Harper swung through the first two fastballs then took a 100-mph heater and an 88-mph slider, both balls, to even the count. He then fouled off a pair of 101-mph fastballs before Vazquez turned sinister and uncorked an 85-mph curveball. Geared for triple-digit heat, Harper had no chance. He swung big — why not, because the Phillies were down to their last strike and a home run would have tied the game — but came up with nothing but a bat full of air molecules.

As the Pirates converged on the mound to congratulate Vazquez, Harper stood frozen at home plate for a few seconds as if he were pondering the bullet train that had just run him over.

The Phillies did not lose because Harper couldn’t handle the Nightmarish offerings of Vazquez.

They lost because they couldn’t do diddly with leadoff doubles in the seventh and eighth innings in a tie game.

They lost because Hector Neris walked two batters with one out in the top of the ninth.

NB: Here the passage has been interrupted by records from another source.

/-- R76, R77, R79, R80: the writes of the host buffer port with BUSY = 0. -/
def Obligations.BufferPortWrites : Prop :=
  ∀ (s : State) (rest : List Turn) (v : Word), s.status.busy = false →
    (s.schedule = mmioWrite s.cfg 0x20 v :: rest →
      step s = .next { s with schedule := rest, sel := Fin.ofNat 32 v.toNat, osptr := 0 }) ∧
    (s.schedule = mmioWrite s.cfg 0x24 v :: rest →
      (v.toNat % 2 ^ 31 ≤ s.cfg.osMaxLen → step s = .next { s with
        schedule := rest, osRegs := s.osRegs.set s.sel (some (List.replicate (v.toNat % 2 ^ 31) 0)), osptr := 0 }) ∧
      (s.cfg.osMaxLen < v.toNat % 2 ^ 31 →
        step s = .next { s with schedule := rest, status := { s.status with hosterr := true } })) ∧
    (s.schedule = mmioWrite s.cfg 0x28 v :: rest → step s = .next { s with schedule := rest, osptr := v }) ∧
    (s.schedule = mmioWrite s.cfg 0x2C v :: rest →
      (∀ str, s.os s.sel = some str → s.osptr.toNat < str.length → step s = .next { s with
        schedule := rest, osRegs := s.osRegs.set s.sel (some (str.set s.osptr.toNat (v.setWidth 8)))
        osptr := s.osptr + 1 }) ∧
      ((∀ str, s.os s.sel = some str → str.length ≤ s.osptr.toNat) →
        step s = .next { s with schedule := rest, status := { s.status with hosterr := true } }))

/-- R78, R79, R81: the reads of the host buffer port: OSLEN and OSPTR without a side effect, OSDATA advancing OSPTR, or 0 with HOSTERR
while BUSY = 1, on an invalid register, or past the end. -/
def Obligations.BufferPortReads : Prop :=
  ∀ (s : State) (rest : List Turn),
    (s.schedule = mmioRead s.cfg 0x24 :: rest →
      (∀ str, s.os s.sel = some str → step s = .next { s with
        schedule := rest, readData := some ((1 : Word) <<< 31 ||| BitVec.ofNat 32 str.length) }) ∧
      (s.os s.sel = none → step s = .next { s with schedule := rest, readData := some 0 })) ∧
    (s.schedule = mmioRead s.cfg 0x28 :: rest → step s = .next { s with schedule := rest, readData := some s.osptr }) ∧
    (s.schedule = mmioRead s.cfg 0x2C :: rest →
      (∀ str b, s.status.busy = false → s.os s.sel = some str → str[s.osptr.toNat]? = some b → step s = .next { s with
        schedule := rest, readData := some (b.setWidth 32), osptr := s.osptr + 1 }) ∧
      ((s.status.busy = true ∨ ∀ str, s.os s.sel = some str → str.length ≤ s.osptr.toNat) → step s = .next { s with
        schedule := rest, readData := some 0, status := { s.status with hosterr := true } }))

/-- R109: the host's `load` fills the register: after SEL, OSLEN and one OSDATA write per octet the register holds the string. -/
def Obligations.LoadFillsRegister : Prop :=
  ∀ (s : State) (i : RegIdx) (str : OctetString) (rest : List Turn), s.cfg.ok = true → s.status.busy = false →
    str.length ≤ s.cfg.osMaxLen →
    Host.Core.run Sys2Proof.core (2 + str.length) { s with schedule := hostLoad s.cfg i str ++ rest } =
      .next { s with
        schedule := rest, sel := i, osptr := BitVec.ofNat 32 str.length, osRegs := s.osRegs.set i (some str) }
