-- ==== Sys2Proof/Tests/Slice0.lean ====
section
/-! SUPPORT. The model's own tests. Expected values come from spec/ alone (95_test_vectors.md, named at each test), never from the
model. Then, for every obligation that has hypotheses, a concrete state and operands that meet them (`witness_...`). -/

set_option Elab.async false

namespace Sys2Proof.Tests
open Sys2Proof Sys2Proof.Machine

/-! ### Helpers -/

/-- The octets of a hexadecimal literal of `n` octets, written out by shifts. -/
def octets (n x : Nat) : OctetString := (List.range n).map fun i => BitVec.ofNat 8 (x >>> (8 * (n - 1 - i)))

/-- A state with the given registers, parameters and random source latched, BUSY = 1. -/
def ready (os : List (RegIdx × OctetString)) (ns : List (RegIdx × Nat)) (p0 p1 : Nat) (rng : Bool) : State :=
  let s := ns.foldl (fun s r => s.setN r.1 r.2) (os.foldl (fun s r => s.setOS r.1 r.2) State.reset)
  { s with
    lparam0 := BitVec.ofNat 32 p0, lparam1 := BitVec.ofNat 32 p1, lrngsrc := rng
    status := { s.status with busy := true } }

/-- The next state, if there is one. -/
def nx : Host.Outcome State Fault Refusal → Option State
  | .next t => some t
  | .fault _ => none
  | .refused _ => none

/-- OS register `r` after `i`. -/
def osAfter (i : Instr) (s : State) (r : RegIdx) : Option OctetString := (nx (exec i s)).bind (·.os r)

/-- N register `r` after `i`. -/
def nAfter (i : Instr) (s : State) (r : RegIdx) : Option Nat := (nx (exec i s)).bind (·.n r)

/-- The word STATUS reads and the error number after `i`. -/
def outcome (i : Instr) (s : State) : Option (Word × Word) := (nx (exec i s)).map fun t => (t.status.toWord, errWord t.errcode)

/-- One host write on `s`. -/
def hostWrite (s : State) (off : Nat) (v : Word) : Option State := nx (step { s with schedule := [mmioWrite s.cfg off v] })

/-- One host read on `s`. -/
def hostRead (s : State) (off : Nat) : Option State := nx (step { s with schedule := [mmioRead s.cfg off] })

/-! ### Decoding: words written out field by field from R101 and R104 (RSV, RS3, RS2, RS1, RD, ALG, OP) -/

/-- 95_test_vectors.md B1: word 0x00004481. -/
theorem test_decode_hash :
    decode 0b000_00000_00000_00001_00010_010_000001 = some (.hash (some .sha256) 2 1) := by
  decide +kernel

/-- 95_test_vectors.md B2: word 0x0000C802. -/
theorem test_decode_mgf1 :
    decode 0b000_00000_00000_00011_00100_000_000010 = some (.mgf1 (some .sha1) 4 3) := by
  decide +kernel

/-- 95_test_vectors.md B3: word 0x00004A03. -/
theorem test_decode_i2osp :
    decode 0b000_00000_00000_00001_00101_000_000011 = some (.i2osp 5 1) := by
  decide +kernel

/-- 95_test_vectors.md B4: word 0x00014204. -/
theorem test_decode_os2ip :
    decode 0b000_00000_00000_00101_00001_000_000100 = some (.os2ip 1 5) := by
  decide +kernel

/-- 95_test_vectors.md B5: word 0x03104A05. -/
theorem test_decode_rsaep :
    decode 0b000_00011_00010_00001_00101_000_000101 = some (.rsaep 5 1 2 3) := by
  decide +kernel

/-- 95_test_vectors.md B6: word 0x03114C06. -/
theorem test_decode_rsavp1 :
    decode 0b000_00011_00010_00101_00110_000_000110 = some (.rsavp1 6 5 2 3) := by
  decide +kernel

They lost because Rhys Hoskins, already mired in a painful offensive slump, made a horrifying fielding error that allowed the Pirates to score the go-ahead run in the top of the ninth.

The half-inning was basically over. The Phillies were going to survive Neris’ two walks. But Hoskins dropped a throw from shortstop Jean Segura that would have completed a double play and been the third out.

“Just missed it,” said Hoskins, who always stands up and takes it like a man, good or bad. “Clanked it. It hit the palm of my glove.”

Hoskins hit the ball well Tuesday night, founds some barrels, as the cool kids say, stroked a hard-hit single to center field. But he’s still hitting just .166 since the All-Star break.

Hoskins’ killer drop in the field suggested that his confidence might be wounded. He looks like a guy who needs a day off, a guy who should stay away from the ballpark until about an hour before Wednesday night’s game, get a stretch and be ready to pinch-hit late in the game. Thursday is an off day in the schedule. That would give Hoskins basically two days to clear his mind before coming back for the first day of the rest of his season Friday.

Kapler seemed open to the idea of giving Hoskins a mental-health day.

“It’s something I’ll talk to Rhys about,” he said.

Hoskins is not in favor of a day off.

“Absolutely not,” he said. “We’re in a playoff push right now.”

Hoskins’ desire to play is honorable. Getting right back on the horse Wednesday night might be good for him. But a head-clearing day might be better. It will be interesting to see which way Kapler goes on this.

While Hoskins’ error ultimately killed the Phillies, there were other self-inflicted wounds. The offense could not capitalize on leadoff doubles in the seventh and eighth innings. J.T. Realmuto died on third in the seventh and Cesar Hernandez never advanced from second in the eighth. Both missed chances came with the score tied.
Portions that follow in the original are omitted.